● **EXERCISE DETAILS**: Scan the data for "none" and copy the lines it appears in.

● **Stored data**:

*** Begin section ***

/-- The invariant of 10_state.md section 8 holds at reset (decisions D21, D28; log entries 8, 27). -/
def Obligations.InvariantAtReset : Prop := State.reset.Inv

/-- Every action of every agent keeps the invariant of 10_state.md section 8: memory in canonical form, `pc` and the stacked
addresses at most 0x10FE, a fault only when Halted, a key wait only at an FX0A. -/
def Obligations.StepKeepsInvariant : Prop := ∀ s t : State, s.Inv → step s = .next t → t.Inv

/-- `FAULT` is sticky (10_state.md section 5; decision D2, log entry 1). That no action changes the quirk parameters is the
model's own choice of place for them, log entry 5. -/
def Obligations.FaultStickyConfigFixed : Prop :=
  ∀ s t : State, s.Inv → step s = .next t → (s.fault ≠ .none → t.fault = s.fault) ∧ t.cfg = s.cfg

/-- A run ends only by `Quit` or by a fault (70_reset_and_hazards.md section 3; decisions D2, D22, log entries 1, 22). -/
def Obligations.RunEndsOnlyByQuitOrFault : Prop :=
  ∀ s t : State, s.Inv → s.run ≠ .halted → step s = .next t → t.run = .halted →
    (s.nextAction = .input .quit ∧ t.fault = .none) ∨ (s.nextAction = .step ∧ t.fault ≠ .none)

/-- Only FX33 and FX55 write memory, and no action of another agent does (10_state.md sections 1 and 6). -/
def Obligations.MemoryWrittenOnlyByStores : Prop :=
  ∀ (s t : State) (a : Nat), step s = .next t → t.readMem a ≠ s.readMem a →
    s.nextAction = .step ∧ ∃ x, decodeWord s.fetchWord = .ldB x ∨ decodeWord s.fetchWord = .ldMemVx x
end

*** End section ***

● **RESPONSE BELOW**:
  ∀ s t : State, s.Inv → step s = .next t → (s.fault ≠ .none → t.fault = s.fault) ∧ t.cfg = s.cfg
    (s.nextAction = .input .quit ∧ t.fault = .none) ∨ (s.nextAction = .step ∧ t.fault ≠ .none)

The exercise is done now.